What the task asks =
Whatever appears in the records should be given again exactly, down to the last mark.

─── Records for the exercise ───

/-! ## Statuses (R150 to R155) -/

/-- The figures stay through a session's claims and releases but for the claim and its grant. -/
@[reducible] def KeepsFigures (t s : State) : Prop :=
  t.guard.baseGrant = s.guard.baseGrant ∧ t.guard.cap = s.guard.cap ∧ t.guard.profiles = s.guard.profiles ∧
  t.guard.active = s.guard.active

/-- A status changes no figure but the claim and its grant. -/
theorem penStatusTap_figures (payload : List Byte) (s : State) : KeepsFigures (penStatusTap payload s) s := by
  have k : KeepsSettings (penStatusTap payload s).guard s.guard := by
    unfold penStatusTap actOnStatus penDocks enterTopped enterFault
    dsimp only [postEvent]
    (repeat' split) <;> simp [KeepsSettings, KeepsMarks]
  simp only [KeepsSettings] at k
  exact ⟨k.2.2.1, k.2.2.2.1, k.1, k.2.1⟩

/-- The state a status is acted on in: the pen has answered. -/
def answeredState (p : Byte) (s : State) : State := penDocks { s with pen := { s.pen with battery := some p.toNat } }

theorem penStatusTap_range (p q r : Byte) (s : State) (hp : p.toNat ≤ 100) : penStatusTap [p, q, r] s =
    actOnStatus p.toNat (r.getLsbD 0) (r.getLsbD 1) { s with pen := { s.pen with battery := some p.toNat } } := by
  simp [penStatusTap, hp]

/-- A status in DETECT with its window running (R151). -/
theorem penStatusTap_detect (p q r : Byte) (s : State) (hp : p.toNat ≤ 100) (hs : s.pen.session = .detect) (hd : s.pen.detect.isSome = true) :
    let t := penStatusTap [p, q, r] s
    let full := p.toNat = 100 ∨ r.getLsbD 0 = true
    let docked : State := { s with pen := { s.pen with docked := true } }
    t.pen.battery = some p.toNat ∧ t.pen.docked = true ∧ t.pen.detect = none ∧
    t.pen.count = (if s.pen.docked = true then s.pen.count else s.pen.count + 1#16) ∧
    (r.getLsbD 1 = true → SessionReleases .fault (some .penReported) s t ∧ BudgetTold .penRelease s t) ∧
    (r.getLsbD 1 = false → full → t.pen.session = .topped ∧ t.guard.claimed = s.guard.claimed ∧ t.guard.penGrant = s.guard.penGrant ∧
      t.sleep.holds.chargeStarting = false ∧ SessionTold .detect s t) ∧
    (r.getLsbD 1 = false → ¬ full → s.pen.hold.isSome = true → SessionReleases .held none s t ∧ BudgetTold .penRelease s t) ∧
    (r.getLsbD 1 = false → ¬ full → s.pen.hold = none →
      SessionClaims .softStart s.pen.requested docked t ∧ BudgetTold .penClaim s t) ∧
    t.policy.events = s.policy.events ++ ((if s.pen.docked = false then [.penDocked] else []) ++
      (if r.getLsbD 1 = false ∧ full then [.chargeDone] else [])) := by
  intro t full docked
  let a := answeredState p s
  have ap : a.pen = { s.pen with battery := some p.toNat, docked := true, count := if s.pen.docked = true then s.pen.count else s.pen.count + 1#16 } := by
    simp only [a, answeredState, penDocks]; cases h : s.pen.docked <;> simp [postEvent, wrapInc, h]
  have ag : a.guard = s.guard := by simp only [a, answeredState, penDocks]; split <;> rfl
  have am : a.mgmt = s.mgmt := by simp only [a, answeredState, penDocks]; split <;> rfl
  have ae : a.policy.events = s.policy.events ++ (if s.pen.docked = false then [.penDocked] else []) := by
    simp only [a, answeredState, penDocks]; cases h : s.pen.docked <;> simp [postEvent]
  have e : t = if r.getLsbD 1 = true then enterFault .penReported a
      else if full then postEvent .chargeDone (goSession .topped none .keep a) else enterSoftStart a := by
    simp only [t]; rw [penStatusTap_range p q r s hp]; unfold actOnStatus; dsimp only; split
    · rw [if_neg (by simpa using Option.isSome_iff_ne_none.1 hd)]; rfl
    all_goals first | exact absurd hs (by assumption) | simp_all
  have as : a.pen.session = s.pen.session := by rw [ap]
  have f := enterFault_acts .penReported a
  have o := enterSoftStart_acts a
  have keeps : ∀ n fl c (u : State), (goSession n fl c u).pen.docked = u.pen.docked ∧ (goSession n fl c u).pen.count = u.pen.count ∧
      (goSession n fl c u).pen.battery = u.pen.battery := by intro n fl c u; cases c <;> simp [goSession, claimStep]
  have keepsS : (enterSoftStart a).pen.docked = a.pen.docked ∧ (enterSoftStart a).pen.count = a.pen.count ∧
      (enterSoftStart a).pen.battery = a.pen.battery ∧ (enterSoftStart a).pen.detect = none := by
    unfold enterSoftStart claimSession; dsimp only
    (repeat' split) <;> simp only [keeps, and_self, true_and] <;> exact (goSession_timers _ _ _ _).1 (by simp)
  rw [e]
  refine ⟨?_, ?_, ?_, ?_, fun hb => ?_, fun hb hf => ?_, fun hb hf hh => ?_, fun hb hf hh => ?_, ?_⟩
  · split; · simp only [enterFault, keeps, ap]
    split
    · simp only [postEvent, keeps, ap]
    · simp only [keepsS, ap]
  · split; · simp only [enterFault, keeps, ap]
    split
    · simp only [postEvent, keeps, ap]
    · simp only [keepsS, ap]
  · split; · exact (goSession_timers _ _ _ _).1 (by simp)
    split
    · exact (goSession_timers _ _ _ _).1 (by simp)
    · exact keepsS.2.2.2
  · split; · simp only [enterFault, keeps, ap]
    split
    · simp only [postEvent, keeps, ap]
    · simp only [keepsS, ap]
  · rw [if_pos hb]; exact releases_from (u := a) as (by rw [am]) (by rw [ag]) (by rw [am]) f
  · rw [if_neg (by rw [hb]; simp), if_pos hf]
    have told := goSession_told .topped none .keep a
    have b := postEvent_beside .chargeDone (goSession .topped none .keep a)
    rw [as, hs] at told
    refine ⟨by simp [postEvent], by rw [b.1, goSession_claimed]; simp [claimStep, ag], by rw [b.1, goSession_grant]; simp [claimStep, ag],
      by rw [b.2.2.1, goSession_hold]; rfl, sessionTold_congr (s := a) (by rw [am]) ?_⟩
    have kt := beside_told b
    simp only [KeepsTold] at kt
    simp only [SessionTold] at told ⊢
    rw [kt.1, kt.2.2.2.2.2.2.2.1, kt.2.2.2.2.2.2.2.2.1, kt.2.2.2.2.2.2.2.2.2.1, kt.2.2.2.2.2.2.2.2.2.2.1, kt.2.2.2.2.2.2.2.2.2.2.2.2.1,
      kt.2.2.2.2.2.2.2.2.2.2.2.2.2]
    exact told
  · rw [if_neg (by rw [hb]; simp), if_neg hf]
    exact releases_from (u := a) as (by rw [am]) (by rw [ag]) (by rw [am]) (o.1 (by rw [ap]; exact hh))
  · rw [if_neg (by rw [hb]; simp), if_neg hf]
    have k := o.2 (by rw [ap]; exact hh)
    rw [show a.pen.requested = s.pen.requested by rw [ap]] at k
    exact ⟨sessionClaims_congr (s := a) (by rw [ap]) (by rw [ap]) (by rw [am]) (keepsTold_refl _) k.1,
      budgetTold_between (u := a) (by rw [ag]) (by rw [am]) (by rw [am]) as rfl rfl k.2⟩
  · rw [← List.append_assoc, ← ae]
    cases hb : r.getLsbD 1
    · rw [if_neg (by simp)]
      by_cases hf : full
      · rw [if_pos hf, if_pos ⟨rfl, hf⟩]; simp [postEvent]
      · rw [if_neg hf, if_neg (fun k => hf k.2)]; simp
    · rw [if_pos rfl, if_neg (by simp)]; simp [enterFault]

───

Finished task =
/-! ## Statuses (R150 to R155) -/

/-- The figures stay through a session's claims and releases but for the claim and its grant. -/
@[reducible] def KeepsFigures (t s : State) : Prop :=
  t.guard.baseGrant = s.guard.baseGrant ∧ t.guard.cap = s.guard.cap ∧ t.guard.profiles = s.guard.profiles ∧
  t.guard.active = s.guard.active

/-- A status changes no figure but the claim and its grant. -/
theorem penStatusTap_figures (payload : List Byte) (s : State) : KeepsFigures (penStatusTap payload s) s := by
  have k : KeepsSettings (penStatusTap payload s).guard s.guard := by
    unfold penStatusTap actOnStatus penDocks enterTopped enterFault
    dsimp only [postEvent]
    (repeat' split) <;> simp [KeepsSettings, KeepsMarks]
  simp only [KeepsSettings] at k
  exact ⟨k.2.2.1, k.2.2.2.1, k.1, k.2.1⟩

/-- The state a status is acted on in: the pen has answered. -/
def answeredState (p : Byte) (s : State) : State := penDocks { s with pen := { s.pen with battery := some p.toNat } }

theorem penStatusTap_range (p q r : Byte) (s : State) (hp : p.toNat ≤ 100) : penStatusTap [p, q, r] s =
    actOnStatus p.toNat (r.getLsbD 0) (r.getLsbD 1) { s with pen := { s.pen with battery := some p.toNat } } := by
  simp [penStatusTap, hp]

/-- A status in DETECT with its window running (R151). -/
theorem penStatusTap_detect (p q r : Byte) (s : State) (hp : p.toNat ≤ 100) (hs : s.pen.session = .detect) (hd : s.pen.detect.isSome = true) :
    let t := penStatusTap [p, q, r] s
    let full := p.toNat = 100 ∨ r.getLsbD 0 = true
    let docked : State := { s with pen := { s.pen with docked := true } }
    t.pen.battery = some p.toNat ∧ t.pen.docked = true ∧ t.pen.detect = none ∧
    t.pen.count = (if s.pen.docked = true then s.pen.count else s.pen.count + 1#16) ∧
    (r.getLsbD 1 = true → SessionReleases .fault (some .penReported) s t ∧ BudgetTold .penRelease s t) ∧
    (r.getLsbD 1 = false → full → t.pen.session = .topped ∧ t.guard.claimed = s.guard.claimed ∧ t.guard.penGrant = s.guard.penGrant ∧
      t.sleep.holds.chargeStarting = false ∧ SessionTold .detect s t) ∧
    (r.getLsbD 1 = false → ¬ full → s.pen.hold.isSome = true → SessionReleases .held none s t ∧ BudgetTold .penRelease s t) ∧
    (r.getLsbD 1 = false → ¬ full → s.pen.hold = none →
      SessionClaims .softStart s.pen.requested docked t ∧ BudgetTold .penClaim s t) ∧
    t.policy.events = s.policy.events ++ ((if s.pen.docked = false then [.penDocked] else []) ++
      (if r.getLsbD 1 = false ∧ full then [.chargeDone] else [])) := by
  intro t full docked
  let a := answeredState p s
  have ap : a.pen = { s.pen with battery := some p.toNat, docked := true, count := if s.pen.docked = true then s.pen.count else s.pen.count + 1#16 } := by
    simp only [a, answeredState, penDocks]; cases h : s.pen.docked <;> simp [postEvent, wrapInc, h]
  have ag : a.guard = s.guard := by simp only [a, answeredState, penDocks]; split <;> rfl
  have am : a.mgmt = s.mgmt := by simp only [a, answeredState, penDocks]; split <;> rfl
  have ae : a.policy.events = s.policy.events ++ (if s.pen.docked = false then [.penDocked] else []) := by
    simp only [a, answeredState, penDocks]; cases h : s.pen.docked <;> simp [postEvent]
  have e : t = if r.getLsbD 1 = true then enterFault .penReported a
      else if full then postEvent .chargeDone (goSession .topped none .keep a) else enterSoftStart a := by
    simp only [t]; rw [penStatusTap_range p q r s hp]; unfold actOnStatus; dsimp only; split
    · rw [if_neg (by simpa using Option.isSome_iff_ne_none.1 hd)]; rfl
    all_goals first | exact absurd hs (by assumption) | simp_all
  have as : a.pen.session = s.pen.session := by rw [ap]
  have f := enterFault_acts .penReported a
  have o := enterSoftStart_acts a
  have keeps : ∀ n fl c (u : State), (goSession n fl c u).pen.docked = u.pen.docked ∧ (goSession n fl c u).pen.count = u.pen.count ∧
      (goSession n fl c u).pen.battery = u.pen.battery := by intro n fl c u; cases c <;> simp [goSession, claimStep]
  have keepsS : (enterSoftStart a).pen.docked = a.pen.docked ∧ (enterSoftStart a).pen.count = a.pen.count ∧
      (enterSoftStart a).pen.battery = a.pen.battery ∧ (enterSoftStart a).pen.detect = none := by
    unfold enterSoftStart claimSession; dsimp only
    (repeat' split) <;> simp only [keeps, and_self, true_and] <;> exact (goSession_timers _ _ _ _).1 (by simp)
  rw [e]
  refine ⟨?_, ?_, ?_, ?_, fun hb => ?_, fun hb hf => ?_, fun hb hf hh => ?_, fun hb hf hh => ?_, ?_⟩
  · split; · simp only [enterFault, keeps, ap]
    split
    · simp only [postEvent, keeps, ap]
    · simp only [keepsS, ap]
  · split; · simp only [enterFault, keeps, ap]
    split
    · simp only [postEvent, keeps, ap]
    · simp only [keepsS, ap]
  · split; · exact (goSession_timers _ _ _ _).1 (by simp)
    split
    · exact (goSession_timers _ _ _ _).1 (by simp)
    · exact keepsS.2.2.2
  · split; · simp only [enterFault, keeps, ap]
    split
    · simp only [postEvent, keeps, ap]
    · simp only [keepsS, ap]
  · rw [if_pos hb]; exact releases_from (u := a) as (by rw [am]) (by rw [ag]) (by rw [am]) f
  · rw [if_neg (by rw [hb]; simp), if_pos hf]
    have told := goSession_told .topped none .keep a
    have b := postEvent_beside .chargeDone (goSession .topped none .keep a)
    rw [as, hs] at told
    refine ⟨by simp [postEvent], by rw [b.1, goSession_claimed]; simp [claimStep, ag], by rw [b.1, goSession_grant]; simp [claimStep, ag],
      by rw [b.2.2.1, goSession_hold]; rfl, sessionTold_congr (s := a) (by rw [am]) ?_⟩
    have kt := beside_told b
    simp only [KeepsTold] at kt
    simp only [SessionTold] at told ⊢
    rw [kt.1, kt.2.2.2.2.2.2.2.1, kt.2.2.2.2.2.2.2.2.1, kt.2.2.2.2.2.2.2.2.2.1, kt.2.2.2.2.2.2.2.2.2.2.1, kt.2.2.2.2.2.2.2.2.2.2.2.2.1,
      kt.2.2.2.2.2.2.2.2.2.2.2.2.2]
    exact told
  · rw [if_neg (by rw [hb]; simp), if_neg hf]
    exact releases_from (u := a) as (by rw [am]) (by rw [ag]) (by rw [am]) (o.1 (by rw [ap]; exact hh))
  · rw [if_neg (by rw [hb]; simp), if_neg hf]
    have k := o.2 (by rw [ap]; exact hh)
    rw [show a.pen.requested = s.pen.requested by rw [ap]] at k
    exact ⟨sessionClaims_congr (s := a) (by rw [ap]) (by rw [ap]) (by rw [am]) (keepsTold_refl _) k.1,
      budgetTold_between (u := a) (by rw [ag]) (by rw [am]) (by rw [am]) as rfl rfl k.2⟩
  · rw [← List.append_assoc, ← ae]
    cases hb : r.getLsbD 1
    · rw [if_neg (by simp)]
      by_cases hf : full
      · rw [if_pos hf, if_pos ⟨rfl, hf⟩]; simp [postEvent]
      · rw [if_neg hf, if_neg (fun k => hf k.2)]; simp
    · rw [if_pos rfl, if_neg (by simp)]; simp [enterFault]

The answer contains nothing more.